Il y a trois ans, la Magogoise a réalisé qu'elle n'aimait plus son emploi. «Je me suis demandé où je me verrais heureuse, et c'était sur ma propre entreprise agricole. Au début, je visais un truc simple, de l'autosuffisance. Je me suis inscrite un an au DEP en horticulture, je voyais ça comme un moment de réflexion, mais finalement, je me suis laissée prendre au jeu et j'ai vu que la technique avait l'air de pousser plus loin les apprentissages que je voulais acquérir», raconte-t-elle.

Samedi, Charlène est allée chercher sur la scène installée dans le gymnase du Cégep de Sherbrooke son diplôme, qui marque la fin d'un beau cheminement. Un parcours qui ne s'est pas fait sans surmonter quelques défis, puisque la jeune femme, atteinte de fibrose kystique, a dû composer avec sa maladie tout au long de ses études.

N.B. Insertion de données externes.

/-- R404, R409, R324, R329: a doorbell captures its writer; a port that takes a descriptor sends the frame or receives one, writes its status and moves HEAD; a queue's registers store what they may;
a kill closes the launch's channels and cohorts and discards its requests, in the queues and in the copy FIFOs. That a second GO of `ktkill` waits is the model's (log 29), as are a
queue closed to another function and LSIZE 13 to 15 (log 33), TAIL modulo the ring and the status codes (log 34). -/
def Obligations.RingsAndQueues : Prop :=
  ∀ (s : State),
    let f := s.ev.a
    let i := s.ev.b
    let r := (s.func f).ring i
    let idle := r.head = r.tail % (r.size + 1)
    let ended := fun (t u : State) (st : Nat) => ∃ v ok, unitWrite t (portWho t f r) (r.base + word (32 * r.head + 10)) [BitVec.ofNat 8 st] = (v, ok) ∧
      u = modRing v f i fun x => { x with head := (r.head + 1) % (r.size + 1) }
    ((s.func f).tdisp ≠ .run → Runs .ethTailDoorbell s s) ∧
    ((s.func f).tdisp = .run → ∃ t, Runs .ethTailDoorbell s t ∧ { t with funcs := s.funcs } = s ∧
      (t.func f).ring (i % 64) = { (s.func f).ring (i % 64) with tail := fld s.ev.w 0 16, priv := .u, bare := false, kdom := 0, taint := 0 } ∧
      (∀ g, g ≠ f → t.func g = s.func g) ∧ ∀ k, k ≠ i % 64 → (t.func f).ring k = (s.func f).ring k) ∧
    ((r.en = false ∨ r.rx = true ∨ idle ∨ flipsOpen s = true) → Runs .ethTransmit s s) ∧
    ((r.en = false ∨ r.rx = false ∨ idle ∨ flipsOpen s = true) → Runs .ethReceive s s) ∧
    (r.en = true → ¬ idle → flipsOpen s = false → ∀ t d, unitRead s (portWho s f r) (r.base + word (32 * r.head)) 32 = (t, d) →
      (d = none → ∃ u, ended t u 1 ∧ (r.rx = false → Runs .ethTransmit s u) ∧ (r.rx = true → Runs .ethReceive s u)) ∧
      ∀ bs, d = some bs →
        let va := leWord (bs.take 8)
        let n := leToNat ((bs.drop 8).take 2)
        (r.rx = false →
          (9216 < n → ∃ u, ended t u 2 ∧ Runs .ethTransmit s u) ∧
          (n ≤ 9216 → ∀ v, unitRead t (portWho t f r) va n = (v, none) → ∃ u, ended v u 1 ∧ Runs .ethTransmit s u) ∧
          (n ≤ 9216 → ∀ v frame, unitRead t (portWho t f r) va n = (v, some frame) → ∃ u m, Runs .ethTransmit s u ∧
            ended { v with egress := v.egress ++ [m] } u 0 ∧ m.die = i / 32 ∧ m.cls = 2 ∧ m.bytes = frame ∧ r.taint &&& m.mask = r.taint)) ∧
        (r.rx = true →
          ((n < s.ev.bytes.length ∨ 9216 < s.ev.bytes.length) → ∃ u, ended t u 2 ∧ Runs .ethReceive s u) ∧
          (s.ev.bytes.length ≤ n → s.ev.bytes.length ≤ 9216 → ∀ v ok, unitWrite t (portWho t f r) va s.ev.bytes = (v, ok) →
            ∃ u, ended v u (if ok then 0 else 1) ∧ Runs .ethReceive s u))) ∧
    (∀ q fn v, let x := s.queue q
      let closed := s.mgmt.s2 = false ∨ x.en = true ∧ x.fn ≠ fn
      let l := if fld v 56 4 ≤ 12 then fld v 56 4 else x.lsize
      (closed → ktqbaseWrite s fn q v = s ∧ ktqctlWrite s fn q v = s) ∧
      (x.ringHolds = true → (word (fld v 7 48 * 128) ≠ x.base → ktqbaseWrite s fn q v = s) ∧ (l ≠ x.lsize → ktqctlWrite s fn q v = s)) ∧
      (¬ closed → x.ringHolds = false → ktqbaseWrite s fn q v = (s.modQueue q fun x => { x with base := word (fld v 7 48 * 128) }) ∧
        ktqctlWrite s fn q v = s.modQueue q fun x =>
          { x with en := bitOf v 63, prio := fld v 60 3, lsize := l, rerr := x.rerr && !bitOf v 55, cerr := x.cerr && !bitOf v 54
                   tail := if (s.func fn).tdisp = .run then fld v 0 16 else x.tail, fn := if bitOf v 63 = true ∧ x.en = false then fn else x.fn })) ∧
    ∀ fn v, let id := fld v 0 16
      (bitOf v 63 = true → (s.func fn).ktkillGo = true → ktkillWrite s fn v = .wait) ∧
      (bitOf v 63 = false → ktkillWrite s fn v = .ok (s.modFunc fn fun f => { f with ktkill := v &&& 0xFFFFFF })) ∧
      (bitOf v 63 = true → (s.func fn).ktkillGo = false → (∀ l, s.launch? id = some l → l.fn = fn → l.killed.isSome = true) →
        ktkillWrite s fn v = .ok (s.modFunc fn fun f => { f with ktkill := v &&& 0xFFFFFF })) ∧
      (bitOf v 63 = true → (s.func fn).ktkillGo = false → ∀ l, s.launch? id = some l → l.fn = fn → l.killed = none → SMap.wf {} s.classes = true → ∃ t, ktkillWrite s fn v = .ok t ∧
        (t.func fn).ktkillGo = true ∧ (∃ m, t.launch? id = some m ∧ m.killed = some (fld v 16 8)) ∧ (∀ k, (t.cls k).live = true → (t.cls k).launch ≠ id) ∧
        (∀ q, ∀ y ∈ (t.queue q).subs, y.1 ≠ id) ∧ (∀ c i, ((t.core c).chan i).launch = id → ((t.core c).chan i).en = false) ∧ (∀ y ∈ t.saved, y.launch ≠ id) ∧
        (∀ c i r, (t.core c).req i = some r → r.launch = id → r.under = false) ∧ ∀ r ∈ t.withdrawn, r.launch ≠ id)
end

Les deux heures de traitements quotidiens qu'elle doit s'administrer ne l'ont pas empêchée de participer à des stages d'observation au Brésil et en Polynésie. «On dormait dans une maison de chambres pour les étudiants et professeurs. Il fallait être prêts à partir à sept heures du matin, donc je me levais à cinq heures et je sortais faire mes traitements dehors dans le noir pour ne pas déranger les gens dans la maison. Et c'était l'hiver, dans le sud du Brésil, il faisait autour de zéro!» se remémore la diplômée en riant.

Des légumes aériens

Pendant sa technique, Charlène Blais a élaboré un plan d'affaires pour une entreprise fictive... qui pourrait bien se concrétiser à moyen terme. «J'aimerais faire de la production de légumes diversifiés en serre, sur le toit d'une usine qui rejette de la chaleur. Ce serait donc de la production décalée, cultivée en hiver, puisque c'est à ce moment qu'on chauffe les bâtiments», explique-t-elle. Une idée jugée plutôt bonne : la diplômée est finaliste au concours provincial «Place aux jeunes», pour lequel elle présentera son projet au colloque provincial de gestion agricole à Drummondville cette semaine.

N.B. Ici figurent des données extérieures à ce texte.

/-! ### `modLine` -/

@[simp] theorem State.modLine_cur (s : State) (l : Nat) (f : LineMeta → LineMeta) : (s.modLine l f).cur = s.cur := rfl
@[simp] theorem State.modLine_ev (s : State) (l : Nat) (f : LineMeta → LineMeta) : (s.modLine l f).ev = s.ev := rfl
@[simp] theorem State.modLine_clock (s : State) (l : Nat) (f : LineMeta → LineMeta) : (s.modLine l f).clock = s.clock := rfl
@[simp] theorem State.modLine_agenda (s : State) (l : Nat) (f : LineMeta → LineMeta) : (s.modLine l f).agenda = s.agenda := rfl
@[simp] theorem State.modLine_choices (s : State) (l : Nat) (f : LineMeta → LineMeta) : (s.modLine l f).choices = s.choices := rfl
@[simp] theorem State.modLine_freeCtr (s : State) (l : Nat) (f : LineMeta → LineMeta) : (s.modLine l f).freeCtr = s.freeCtr := rfl
@[simp] theorem State.modLine_harts (s : State) (l : Nat) (f : LineMeta → LineMeta) : (s.modLine l f).harts = s.harts := rfl
@[simp] theorem State.modLine_cores (s : State) (l : Nat) (f : LineMeta → LineMeta) : (s.modLine l f).cores = s.cores := rfl
@[simp] theorem State.modLine_clusters (s : State) (l : Nat) (f : LineMeta → LineMeta) : (s.modLine l f).clusters = s.clusters := rfl
@[simp] theorem State.modLine_dies (s : State) (l : Nat) (f : LineMeta → LineMeta) : (s.modLine l f).dies = s.dies := rfl
@[simp] theorem State.modLine_walkers (s : State) (l : Nat) (f : LineMeta → LineMeta) : (s.modLine l f).walkers = s.walkers := rfl
@[simp] theorem State.modLine_funcs (s : State) (l : Nat) (f : LineMeta → LineMeta) : (s.modLine l f).funcs = s.funcs := rfl
@[simp] theorem State.modLine_mem (s : State) (l : Nat) (f : LineMeta → LineMeta) : (s.modLine l f).mem = s.mem := rfl
@[simp] theorem State.modLine_devBias (s : State) (l : Nat) (f : LineMeta → LineMeta) : (s.modLine l f).devBias = s.devBias := rfl
@[simp] theorem State.modLine_classes (s : State) (l : Nat) (f : LineMeta → LineMeta) : (s.modLine l f).classes = s.classes := rfl
@[simp] theorem State.modLine_classSeq (s : State) (l : Nat) (f : LineMeta → LineMeta) : (s.modLine l f).classSeq = s.classSeq := rfl
@[simp] theorem State.modLine_launches (s : State) (l : Nat) (f : LineMeta → LineMeta) : (s.modLine l f).launches = s.launches := rfl
@[simp] theorem State.modLine_launchSeq (s : State) (l : Nat) (f : LineMeta → LineMeta) : (s.modLine l f).launchSeq = s.launchSeq := rfl
@[simp] theorem State.modLine_queues (s : State) (l : Nat) (f : LineMeta → LineMeta) : (s.modLine l f).queues = s.queues := rfl
@[simp] theorem State.modLine_lastQ (s : State) (l : Nat) (f : LineMeta → LineMeta) : (s.modLine l f).lastQ = s.lastQ := rfl
@[simp] theorem State.modLine_orderSeq (s : State) (l : Nat) (f : LineMeta → LineMeta) : (s.modLine l f).orderSeq = s.orderSeq := rfl
@[simp] theorem State.modLine_saved (s : State) (l : Nat) (f : LineMeta → LineMeta) : (s.modLine l f).saved = s.saved := rfl
@[simp] theorem State.modLine_withdrawn (s : State) (l : Nat) (f : LineMeta → LineMeta) : (s.modLine l f).withdrawn = s.withdrawn := rfl
@[simp] theorem State.modLine_hall (s : State) (l : Nat) (f : LineMeta → LineMeta) : (s.modLine l f).hall = s.hall := rfl
@[simp] theorem State.modLine_keys (s : State) (l : Nat) (f : LineMeta → LineMeta) : (s.modLine l f).keys = s.keys := rfl
@[simp] theorem State.modLine_enclaves (s : State) (l : Nat) (f : LineMeta → LineMeta) : (s.modLine l f).enclaves = s.enclaves := rfl
@[simp] theorem State.modLine_regions (s : State) (l : Nat) (f : LineMeta → LineMeta) : (s.modLine l f).regions = s.regions := rfl
@[simp] theorem State.modLine_egress (s : State) (l : Nat) (f : LineMeta → LineMeta) : (s.modLine l f).egress = s.egress := rfl
@[simp] theorem State.modLine_sent (s : State) (l : Nat) (f : LineMeta → LineMeta) : (s.modLine l f).sent = s.sent := rfl
@[simp] theorem State.modLine_book (s : State) (l : Nat) (f : LineMeta → LineMeta) : (s.modLine l f).book = s.book := rfl
@[simp] theorem State.modLine_mgmt (s : State) (l : Nat) (f : LineMeta → LineMeta) : (s.modLine l f).mgmt = s.mgmt := rfl

/-! ### `Hart.setX` -/

@[simp] theorem Hart.setX_live (h : Hart) (i : Nat) (v : Word) : (h.setX i v).live = h.live := by unfold Hart.setX; split <;> rfl
@[simp] theorem Hart.setX_halted (h : Hart) (i : Nat) (v : Word) : (h.setX i v).halted = h.halted := by unfold Hart.setX; split <;> rfl
@[simp] theorem Hart.setX_haltReq (h : Hart) (i : Nat) (v : Word) : (h.setX i v).haltReq = h.haltReq := by unfold Hart.setX; split <;> rfl
@[simp] theorem Hart.setX_retired (h : Hart) (i : Nat) (v : Word) : (h.setX i v).retired = h.retired := by unfold Hart.setX; split <;> rfl
@[simp] theorem Hart.setX_priv (h : Hart) (i : Nat) (v : Word) : (h.setX i v).priv = h.priv := by unfold Hart.setX; split <;> rfl
@[simp] theorem Hart.setX_pc (h : Hart) (i : Nat) (v : Word) : (h.setX i v).pc = h.pc := by unfold Hart.setX; split <;> rfl
@[simp] theorem Hart.setX_f (h : Hart) (i : Nat) (v : Word) : (h.setX i v).f = h.f := by unfold Hart.setX; split <;> rfl
@[simp] theorem Hart.setX_frm (h : Hart) (i : Nat) (v : Word) : (h.setX i v).frm = h.frm := by unfold Hart.setX; split <;> rfl
@[simp] theorem Hart.setX_fflags (h : Hart) (i : Nat) (v : Word) : (h.setX i v).fflags = h.fflags := by unfold Hart.setX; split <;> rfl
@[simp] theorem Hart.setX_v (h : Hart) (i : Nat) (v : Word) : (h.setX i v).v = h.v := by unfold Hart.setX; split <;> rfl
@[simp] theorem Hart.setX_m (h : Hart) (i : Nat) (v : Word) : (h.setX i v).m = h.m := by unfold Hart.setX; split <;> rfl
@[simp] theorem Hart.setX_kms (h : Hart) (i : Nat) (v : Word) : (h.setX i v).kms = h.kms := by unfold Hart.setX; split <;> rfl
@[simp] theorem Hart.setX_kmsd (h : Hart) (i : Nat) (v : Word) : (h.setX i v).kmsd = h.kmsd := by unfold Hart.setX; split <;> rfl
@[simp] theorem Hart.setX_inbox (h : Hart) (i : Nat) (v : Word) : (h.setX i v).inbox = h.inbox := by unfold Hart.setX; split <;> rfl
@[simp] theorem Hart.setX_present (h : Hart) (i : Nat) (v : Word) : (h.setX i v).present = h.present := by unfold Hart.setX; split <;> rfl
@[simp] theorem Hart.setX_inFrom (h : Hart) (i : Nat) (v : Word) : (h.setX i v).inFrom = h.inFrom := by unfold Hart.setX; split <;> rfl
@[simp] theorem Hart.setX_held (h : Hart) (i : Nat) (v : Word) : (h.setX i v).held = h.held := by unfold Hart.setX; split <;> rfl
@[simp] theorem Hart.setX_cf (h : Hart) (i : Nat) (v : Word) : (h.setX i v).cf = h.cf := by unfold Hart.setX; split <;> rfl
@[simp] theorem Hart.setX_faults (h : Hart) (i : Nat) (v : Word) : (h.setX i v).faults = h.faults := by unfold Hart.setX; split <;> rfl
@[simp] theorem Hart.setX_clause (h : Hart) (i : Nat) (v : Word) : (h.setX i v).clause = h.clause := by unfold Hart.setX; split <;> rfl
@[simp] theorem Hart.setX_csr (h : Hart) (i : Nat) (v : Word) : (h.setX i v).csr = h.csr := by unfold Hart.setX; split <;> rfl
@[simp] theorem Hart.setX_k (h : Hart) (i : Nat) (v : Word) : (h.setX i v).k = h.k := by unfold Hart.setX; split <;> rfl
@[simp] theorem Hart.setX_resv (h : Hart) (i : Nat) (v : Word) : (h.setX i v).resv = h.resv := by unfold Hart.setX; split <;> rfl
@[simp] theorem Hart.setX_wait (h : Hart) (i : Nat) (v : Word) : (h.setX i v).wait = h.wait := by unfold Hart.setX; split <;> rfl
@[simp] theorem Hart.setX_bind (h : Hart) (i : Nat) (v : Word) : (h.setX i v).bind = h.bind := by unfold Hart.setX; split <;> rfl
@[simp] theorem Hart.setX_fn (h : Hart) (i : Nat) (v : Word) : (h.setX i v).fn = h.fn := by unfold Hart.setX; split <;> rfl
@[simp] theorem Hart.setX_taint (h : Hart) (i : Nat) (v : Word) : (h.setX i v).taint = h.taint := by unfold Hart.setX; split <;> rfl
@[simp] theorem Hart.setX_mtaint (h : Hart) (i : Nat) (v : Word) : (h.setX i v).mtaint = h.mtaint := by unfold Hart.setX; split <;> rfl
@[simp] theorem Hart.setX_tfr (h : Hart) (i : Nat) (v : Word) : (h.setX i v).tfr = h.tfr := by unfold Hart.setX; split <;> rfl
@[simp] theorem Hart.setX_ibits (h : Hart) (i : Nat) (v : Word) : (h.setX i v).ibits = h.ibits := by unfold Hart.setX; split <;> rfl
@[simp] theorem Hart.setX_ilen (h : Hart) (i : Nat) (v : Word) : (h.setX i v).ilen = h.ilen := by unfold Hart.setX; split <;> rfl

«Le fait que j'aie une maladie mortelle dégénérative fait en sorte que je ne reporte pas à plus tard des projets, je fonce.»

Aucun regret, donc, quant au fait d'avoir changé de vie. «Le fait que j'aie une maladie mortelle dégénérative fait en sorte que je ne reporte pas à plus tard des projets, je fonce», souligne la jeune femme.

Une philosophie qui pourrait bien s'appliquer à plusieurs. «Je pense que les gens qui font des moves pour améliorer leur vie le regrettent rarement», remarque-t-elle.

1705 finissants

Ce sont 1705 finissants qui ont été honorés lors de la cérémonie de samedi. De ce nombre, 315 étaient présents à la remise. «Il y avait environ autant d'étudiants que l'an passé, mais plus d'accompagnateurs. La salle était pleine, il y avait des gens dans les estrades et beaucoup sont restés pour le cocktail», précisait la directrice générale du Cégep, Marie-France Bélanger, peu après l'événement.

«C'est notre plus important événement institutionnel, parce qu'on y célèbre la réussite de tous les étudiants, y compris ceux de la formation continue. Notre mission est de les amener les plus possible vers l'obtention d'un diplôme dans le domaine qui les passionne, c'est très émouvant pour tout le monde!»